250 challenges to test if your AI agent actually works — not just the model, but the infrastructure.

OpenGym is an open-source benchmark that evaluates AI agents across 7 capability dimensions: coding, memory persistence, tool discovery, multi-step planning, self-correction, safety boundaries, and multi-agent coordination. Unlike benchmarks that only test "can the model solve this?", OpenGym tests "does the agent system work reliably?"

Quickstart

git clone https://github.com/widingmarcus-cyber/opengym && cd opengym
pip install -e .
opengym fetch 001              # grab a challenge
opengym score 001              # score it (0/100 — your agent hasn't solved it yet)

Then point your agent at it:

# Automated: opengym runs your agent and scores the result
opengym run 001 --agent "python {repo}/examples/agents/openai_agent.py --task '{task}' --dir {workspace}"

# Run all 250 challenges
opengym run all --agent "..." --summary

# Fast infra check for any agent stack (12 challenge smoke profile)
opengym run all --profile infra-smoke --agent "..." --summary

Requires: Python 3.10+. No Docker needed. See examples/agents/ for ready-made OpenAI, Anthropic, OpenClaw, and dummy agent adapters.

OpenClaw users can run the bundled adapter directly:

opengym run all --agent "python {repo}/examples/agents/openclaw_agent.py --task '{task}' --dir {workspace}" --summary

How It Works

Each challenge is a self-contained folder.
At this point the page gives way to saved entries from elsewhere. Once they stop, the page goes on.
/-! ### The capture of a frame (42_frame_capture.md) -/

/-! #### Every step keeps the invariants of the capture (R23, R131, R171)

A step clears the buffer, leaves it as it is, stores the start marker, or stores a byte at `len`: one lemma for each. -/

/-- The invariants are about the registers only. -/
theorem CaptureInv.of_registers {t u : State} (hr : t.registers = u.registers) (h : CaptureInv u) : CaptureInv t := by
  cases t
  cases u
  cases hr
  exact ⟨h.canonical, h.lenBound, h.tailZero, h.nothingYet, h.copyRange, h.startMarker, h.endMarkerLast, h.copyNoEnd⟩

theorem CaptureInv.of_cleared {u : State} (hbuf : u.buf = []) (hlen : u.len = 0) (hcopy : u.st ≠ .captureCopy) :
    CaptureInv u where
  canonical := by rw [hbuf]; rfl
  lenBound := by simp [hlen]
  tailZero a _ := by rw [hbuf]; rfl
  nothingYet _ := hlen
  copyRange h := absurd h hcopy
  startMarker h := by simp [hlen] at h
  endMarkerLast a _ h := by simp [hlen] at h
  copyNoEnd h := absurd h hcopy

/-- A step that stores nothing, and neither enters CAPTURE_COPY nor returns to the time before the capture. -/
theorem CaptureInv.of_kept {s u : State} (h : CaptureInv s) (hbuf : u.buf = s.buf) (hlen : u.len = s.len)
    (hcopy : u.st ≠ .captureCopy) (hbefore : St.beforeCapture u.st = true → St.beforeCapture s.st = true) :
    CaptureInv u where
  canonical := hbuf ▸ h.canonical
  lenBound := hlen ▸ h.lenBound
  tailZero := hbuf ▸ hlen ▸ h.tailZero
  nothingYet hu := hlen.trans (h.nothingYet (hbefore hu))
  copyRange hu := absurd hu hcopy
  startMarker := hbuf ▸ hlen ▸ h.startMarker
  endMarkerLast := hbuf ▸ hlen ▸ h.endMarkerLast
  copyNoEnd hu := absurd hu hcopy

/-- R132: in CAPTURE_SYNC nothing has been captured, so the start marker is the only byte of the buffer. -/
theorem CaptureInv.start {s : State} (h : CaptureInv s) (hst : s.st = .captureSync) :
    CaptureInv { s with buf := s.buf.writeByte 0 0x02, len := 1, st := .captureCopy } where
  canonical := Memory.wf_writeByte s.buf 0 0x02 (by decide) h.canonical
  lenBound := show (1 : BitVec 5).toNat ≤ 16 by decide
  tailZero a (ha : 1 ≤ a) := by
    have hempty : s.len = 0 := h.nothingYet (by rw [hst]; rfl)
    exact (Memory.readByte_writeByte_of_ne s.buf 0 0x02 a (by omega)).trans (h.tailZero a (by simp [hempty]))
  nothingYet hu := nomatch hu
  copyRange _ := show 1 ≤ (1 : BitVec 5).toNat ∧ (1 : BitVec 5).toNat ≤ 15 by decide
  startMarker _ := Memory.readByte_writeByte_same s.buf 0 0x02
  endMarkerLast a _ (ha : a + 1 < 1) := by omega
  copyNoEnd _ a _ (ha : a < 1) := by omega

/-- R133: the byte stored at `len` is new at the end, and the copy goes on only if it is no end marker. -/
theorem CaptureInv.copy {s : State} (h : CaptureInv s) (hst : s.st = .captureCopy) (c : Byte) :
    CaptureInv { s.capture c with st := if isEtx c || s.len.toNat + 1 == 16 then .flush else .captureCopy } := by
  obtain ⟨hlow, hhigh⟩ := h.copyRange hst
  have hlen : (s.len + 1).toNat = s.len.toNat + 1 := len_add_one s.len (by omega)
  have hread := Memory.readByte_writeByte s.buf s.len.toNat c
  rw [State.capture_of_lt c s (by omega)]
  generalize hnext : (if isEtx c || s.len.toNat + 1 == 16 then St.flush else .captureCopy) = next
  have hon : next = .captureCopy → c ≠ 0x03 ∧ s.len.toNat + 1 ≠ 16 := by
    rintro rfl
    simpa [isEtx, Config.etx] using hnext
  have hafter : St.beforeCapture next = false := by
    subst hnext
    split <;> rfl
  refine
    { canonical := Memory.wf_writeByte s.buf _ c (show s.len.toNat < 16 by omega) h.canonical
      lenBound := hlen.trans_le (by omega)
      tailZero := fun a (ha : (s.len + 1).toNat ≤ a) => ?_
      nothingYet := fun hu => absurd (hafter.symm.trans hu) Bool.false_ne_true
      copyRange := fun hcopy => ?_
      startMarker := fun _ => ?_
      endMarkerLast := fun a h1 (ha : a + 1 < (s.len + 1).toNat) => ?_
      copyNoEnd := fun hcopy a h1 (ha : a < (s.len + 1).toNat) => ?_ }
  · rw [hread, if_neg (by omega)]
    exact h.tailZero a (by omega)
  · obtain ⟨_, hmore⟩ := hon hcopy
    show 1 ≤ (s.len + 1).toNat ∧ (s.len + 1).toNat ≤ 15
    omega
  · rw [hread, if_neg (by omega)]
    exact h.startMarker hlow
  · rw [hread, if_neg (by omega)]
    exact h.copyNoEnd hst a h1 (by omega)
  · obtain ⟨hc, _⟩ := hon hcopy
    rw [hread]
    split
    · exact hc
    · exact h.copyNoEnd hst a h1 (by omega)

/-- Settles O50, by the row of the state's rule (`step_registers`). -/
theorem stepKeepsCaptureInvariants : Obligations.StepKeepsCaptureInvariants := by
  intro s t h hstep
  rcases step_registers s t hstep with ⟨_, hreset⟩ | ⟨_, ⟨_, hidle⟩ | ⟨hst, harmed⟩ | ⟨hst, hpresence⟩ | ⟨hst, hframe⟩ |
    ⟨hst, hsync⟩ | ⟨hst, hcopy⟩ | ⟨_, hflush⟩ | ⟨_, hvalidate⟩ | ⟨_, hextract⟩ | ⟨_, hrestore⟩⟩
  · exact State.reset_captureInv.of_registers hreset
  · rcases hidle with ⟨_, hinit⟩ | ⟨_, hread⟩ | hstay
    · exact .of_registers hinit (.of_cleared rfl rfl nofun)
    · exact .of_registers hread (.of_cleared rfl rfl nofun)
    · exact h.of_registers hstay
  · exact .of_registers harmed (h.of_kept rfl rfl nofun fun _ => hst ▸ rfl)
  · rcases hpresence with ⟨_, hsettle⟩ | hnoTag | hpresent
    · exact .of_registers hsettle (h.of_kept rfl rfl nofun fun _ => hst ▸ rfl)
    · exact .of_registers hnoTag (h.of_kept rfl rfl nofun nofun)
    · exact .of_registers hpresent (h.of_kept rfl rfl nofun fun _ => hst ▸ rfl)
  · rcases hframe with ⟨_, hpoll⟩ | htimeout | hready
    · exact .of_registers hpoll (h.of_kept rfl rfl nofun fun _ => hst ▸ rfl)
    · exact .of_registers htimeout (h.of_kept rfl rfl nofun nofun)
    · exact .of_registers hready (h.of_kept rfl rfl nofun fun _ => hst ▸ rfl)
  · rcases hsync with hempty | hstx | hskip
    · exact .of_registers hempty (h.of_kept rfl rfl nofun nofun)
    · exact .of_registers hstx (h.start hst)
    · exact .of_registers hskip (h.of_kept rfl rfl nofun fun _ => hst ▸ rfl)
  · rcases hcopy with hempty | ⟨c, hbyte⟩
    · exact .of_registers hempty (h.of_kept rfl rfl nofun nofun)
    · exact .of_registers hbyte (h.copy hst c)
  · rcases hflush with hmore | hempty
    · exact .of_registers hmore (h.of_kept rfl rfl nofun nofun)
    · exact .of_registers hempty (h.of_kept rfl rfl nofun nofun)
  · rcases hvalidate with ⟨_, hvalid⟩ | ⟨_, _, herror⟩
    · exact .of_registers hvalid (h.of_kept rfl rfl nofun nofun)
    · exact .of_registers herror (h.of_kept rfl rfl nofun nofun)
  · exact .of_registers hextract (h.of_kept rfl rfl nofun nofun)
  · exact .of_registers hrestore (h.of_kept rfl rfl nofun nofun)

/-! #### One clock cycle of the capture (R132, R133, R134) -/

theorem captureSyncCycle_of_stx (s : State) :
    captureSyncCycle (some 0x02) s =
      .next (State.clock true false { s with buf := s.buf.writeByte 0 0x02, len := 1, st := .captureCopy }) := rfl

theorem captureSyncCycle_of_ne_stx {c : Byte} (h : c ≠ 0x02) (s : State) :
    captureSyncCycle (some c) s = .next (State.clock true false { s with st := .captureSync }) :=
  if_neg (mt beq_iff_eq.mp h)

/-- The start marker is stored at offset 0 and nowhere else. -/
theorem captureSyncCycle_stores (s : State) :
    ∃ buf' : Memory,
      captureSyncCycle (some 0x02) s =
        .next (State.clock true false { s with buf := buf', len := 1, st := .captureCopy }) ∧
      buf'.readByte 0 = 0x02 ∧ ∀ a : Nat, a ≠ 0 → buf'.readByte a = s.buf.readByte a :=
  ⟨_, captureSyncCycle_of_stx s, Memory.readByte_writeByte_same s.buf 0 0x02, Memory.readByte_writeByte_of_ne s.buf 0 0x02⟩

/-- The byte is stored at offset `len` and nowhere else. -/
theorem captureCopyCycle_stores {s : State} (c : Byte) (h : s.len.toNat < 16) :
    ∃ buf' : Memory,
      captureCopyCycle (some c) s = .next (State.clock true false
        { s with
          buf := buf', len := s.len + 1
          st := if c = 0x03 ∨ s.len.toNat + 1 = 16 then .flush else .captureCopy }) ∧
      buf'.readByte s.len.toNat = c ∧ ∀ a : Nat, a ≠ s.len.toNat → buf'.readByte a = s.buf.readByte a :=
  ⟨_, captureCopyCycle_store s c h, Memory.readByte_writeByte_same s.buf _ c, Memory.readByte_writeByte_of_ne s.buf _ c⟩

/-- At an offset that does not exist the byte is counted, while the count fits the register. -/
theorem captureCopyCycle_counts {s : State} (c : Byte) (h : 16 ≤ s.len.toNat) :
    ∃ len' : BitVec 5,
      captureCopyCycle (some c) s = .next (State.clock true false
        { s with len := len', st := if c = 0x03 then .flush else .captureCopy }) ∧
      (s.len.toNat < 31 → len'.toNat = s.len.toNat + 1) :=
  ⟨_, captureCopyCycle_past s c h, fun hfit => by rw [countByte_of_lt c s.len hfit, len_add_one s.len hfit]⟩

theorem exec_sCaptureSync_of_nil {s : State} (h : s.queue = []) :
    exec .sCaptureSync s = .next (State.clock false false { s with st := .flush }) :=
  congrArg (captureSyncCycle · s) (State.rxHead_nil s h)

theorem exec_sCaptureSync_of_cons {s : State} {c : Byte} {q : List Byte} (h : s.queue = c :: q) :
    exec .sCaptureSync s = captureSyncCycle (some c) s :=
  congrArg (captureSyncCycle · s) (State.rxHead_cons s c q h)

theorem exec_sCaptureCopy_of_nil {s : State} (h : s.queue = []) :
    exec .sCaptureCopy s = .next (State.clock false false { s with st := .flush }) :=
  congrArg (captureCopyCycle · s) (State.rxHead_nil s h)

theorem exec_sCaptureCopy_of_cons {s : State} {c : Byte} {q : List Byte} (h : s.queue = c :: q) :
    exec .sCaptureCopy s = captureCopyCycle (some c) s :=
  congrArg (captureCopyCycle · s) (State.rxHead_cons s c q h)

theorem exec_sFlush_of_nil {s : State} (h : s.queue = []) :
    exec .sFlush s = .next (State.clock false false { s with st := .validate }) :=
  congrArg (flushCycle · s) (State.rxHead_nil s h)

theorem exec_sFlush_of_cons {s : State} {c : Byte} {q : List Byte} (h : s.queue = c :: q) :
    exec .sFlush s = .next (State.clock true false { s with st := .flush }) :=
  congrArg (flushCycle · s) (State.rxHead_cons s c q h)

/-- Settles O28, by the head of the queue. -/
theorem captureSyncHuntsForTheStartMarker : Obligations.CaptureSyncHuntsForTheStartMarker := by
  intro s
  refine ⟨exec_sCaptureSync_of_nil, fun q hq => ?_, fun c q hq hc => ?_⟩
  · rw [exec_sCaptureSync_of_cons hq]
    exact captureSyncCycle_stores s
  · rw [exec_sCaptureSync_of_cons hq]
    exact captureSyncCycle_of_ne_stx hc s

/-- Settles O29, by the head of the queue and whether the offset `len` exists. -/
theorem captureCopyStoresAtLen : Obligations.CaptureCopyStoresAtLen := by
  intro s
  refine ⟨exec_sCaptureCopy_of_nil, fun c q hq hlen => ?_, fun c q hq hlen => ?_⟩
  · obtain ⟨buf', hcycle, hstored, hother⟩ := captureCopyCycle_stores c hlen
    exact ⟨buf', (exec_sCaptureCopy_of_cons hq).trans hcycle, len_add_one s.len (by omega), hstored, hother⟩
  · rw [exec_sCaptureCopy_of_cons hq]
    exact captureCopyCycle_counts c hlen

/-- Settles O30, by whether the queue is empty. -/
theorem flushDiscardsUntilEmpty : Obligations.FlushDiscardsUntilEmpty := by
  refine fun s => ⟨exec_sFlush_of_nil, fun hne => ?_⟩
  obtain ⟨c, q, hq⟩ := List.exists_cons_of_ne_nil hne
  exact exec_sFlush_of_cons hq

/-! #### The 21 classes of a received byte (R130, R137) -/

theorem byteCycle_of_captureSync (c : Byte) {s : State} (h : s.st = .captureSync) :
    byteCycle c s = captureSyncCycle (some c) s := by
  simp only [byteCycle, stateCycle, h]

theorem byteCycle_of_captureCopy (c : Byte) {s : State} (h : s.st = .captureCopy) :
    byteCycle c s = captureCopyCycle (some c) s := by
  simp only [byteCycle, stateCycle, h]

/-- Every byte is discarded, unexamined. -/
theorem byteCycle_of_flush (c : Byte) {s : State} (h : s.st = .flush) :
    byteCycle c s = .next (State.clock true false { s with st := .flush }) := by
  simp only [byteCycle, stateCycle, h, flushCycle]

/-- Outside the three popping states the byte is not looked at (R130). -/
theorem byteCycle_of_not_pops (c : Byte) {s : State} (h : St.pops s.st = false) : byteCycle c s = exec s.st.instr s := by
  rw [exec_state_eq_stateCycle]
  unfold byteCycle stateCycle
  cases hst : s.st with
  | captureSync | captureCopy | flush => rw [hst] at h; cases h
  | idle | armed | awaitPresence | awaitFrame | validate | extract | restoreIdle => rfl

/-- Writing the state the sequencer is in changes nothing. -/
theorem State.with_st_eq_self {s : State} {x : St} (h : s.st = x) : { s with st := x } = s := by
  subst h
  rfl

/-- Settles O34: a row of RXBYTE is `byteCycle` with its byte, which is the cycle of the state. -/
theorem receivedByteByState : Obligations.ReceivedByteByState := by
  intro i c s hbyte
  rw [exec_of_rxByte i c s hbyte]
  refine ⟨fun hst hc => ?_, fun hst hc => ?_, fun hst hlen => ?_, fun hst hlen => ?_, fun hst => ?_, byteCycle_of_not_pops c⟩
  · rw [byteCycle_of_captureSync c hst, hc]
    exact captureSyncCycle_stores s
  · rw [byteCycle_of_captureSync c hst, captureSyncCycle_of_ne_stx hc, State.with_st_eq_self hst]
  · rw [byteCycle_of_captureCopy c hst]
    exact captureCopyCycle_stores c hlen
  · rw [byteCycle_of_captureCopy c hst]
    exact captureCopyCycle_counts c hlen
  · rw [byteCycle_of_flush c hst, State.with_st_eq_self hst]

/-! #### Runs on a quiet transport (R134, R136, R232) -/

/-- The next `k` moves of the environment are quiet. -/
def State.quietFor (k : Nat) (s : State) : Prop := ∀ j : Nat, j < k → isQuiet (s.moveAt j) = true

theorem State.quietFor.move {k : Nat} {s : State} (h : s.quietFor (k + 1)) : isQuiet s.move = true := by
  rw [← State.moveAt_zero]
  exact h 0 (Nat.succ_pos k)

/-- One edge later one quiet move less is to come. -/
theorem State.quietFor.of_edge {k : Nat} {s t : State} (h : s.quietFor (k + 1)) (hscript : t.script = s.script.tail)
    (hcycle : t.cycle = s.cycle + 1) : t.quietFor k := by
  intro j hj
  rw [State.moveAt_succ s t j hscript hcycle]
  exact h (j + 1) (Nat.succ_lt_succ hj)

theorem isQuiet_iff (m : EnvMove) :
    isQuiet m = true ↔ m.hwReset = false ∧ m.arrivals = [] ∧ m.restart = none ∧ m.overflow = none := by
  simp [isQuiet, and_assoc]

theorem transportEdge_of_quiet {m : EnvMove} (h : isQuiet m = true) (pop : Bool) (q : List Byte) :
    transportEdge m pop false q = if pop then q.tail else q := by
  obtain ⟨_, harrivals, _, hover⟩ := (isQuiet_iff m).mp h
  rw [transportEdge_of_not_begin hover, harrivals, List.append_nil]

/-- The queue after an edge that pops, on a quiet transport. -/
theorem State.queue_pop_of_quiet {s : State} {c : Byte} {q : List Byte} (hquiet : isQuiet s.move = true)
    (hq : s.queue = c :: q) : transportEdge s.move true false s.queue = q :=
  (transportEdge_of_quiet hquiet true s.queue).trans (congrArg List.tail hq)

theorem step_of_quiet {s : State} (h : isQuiet s.move = true) : step s = exec s.st.instr s := by
  obtain ⟨hreset, _⟩ := (isQuiet_iff s.move).mp h
  rw [step_of_not_hwReset (s := s) hreset, exec_state_eq_stateCycle]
Your agent reads the task, does the work, and the CLI scores it.

101-learn-and-recall/
├── README.md        ← Agent reads this
├── setup/           ← Agent edits these files
├── steps/           ← Multi-session task steps (if applicable)
├── tools/           ← Executable tools (if applicable)
├── tests/           ← Hidden verification (agent doesn't touch)
└── metadata.yaml

Two workflows:

# Manual: fetch, let your agent work, score
opengym fetch 001
# ... your agent solves it ...
opengym score 001

# Automated: opengym orchestrates your agent
opengym run 101 --agent "python {repo}/my_agent.py --task '{task}' --dir {workspace}"
opengym run all --agent "..." --summary    # run the full gauntlet

7 Dimensions, 250 Challenges

Most benchmarks only test coding. OpenGym tests the infrastructure that makes agents reliable in production.

Dimension Challenges What It Tests
Coding 110 Read a task, write/fix code, pass tests
Memory 26 Persist information across killed sessions
Tool Use 27 Discover tools, handle failures, manage rate limits
Planning 26 Multi-step decomposition, scheduling, long-horizon stability
Multi-Agent 22 Coordinate via shared files, concurrency, task splitting
Resilience 23 Recover from crashes, errors, partial failures
Safety 16 Resist injection, enforce boundaries, redact secrets

Coding — 110 challenges

The baseline. Read a task, write/fix code, pass tests. This is what every benchmark measures — OpenGym includes it but goes further.

14 categories: code-fixing, code-writing, debugging, data-processing, refactoring, testing, api-integration, info-retrieval, devops-config, safety, algorithm, text-processing, file-operations, multi-step
Category Count Difficulty Range
Code Fixing 10 Easy → Hard
Code Writing 12 Easy → Hard
Debugging 6 Easy → Hard
Data Processing 7 Easy → Hard
Refactoring 5 Easy → Hard
Testing 6 Easy → Hard
API Integration 5 Easy → Hard
Info Retrieval 7 Easy → Hard
DevOps & Config 7 Easy → Hard
Safety (code) 7 Easy → Hard
Algorithm 8 Easy → Hard
Text Processing 6 Easy → Hard
File Operations 6 Easy → Hard
Multi-Step 7 Medium → Hard
Observability 6 Easy → Hard
Determinism 4 Easy → Hard

Memory Persistence — 25 challenges

The key differentiator. Tests whether your agent's memory actually persists across sessions. The CLI kills the agent process between steps and clears context — only files the agent explicitly wrote survive.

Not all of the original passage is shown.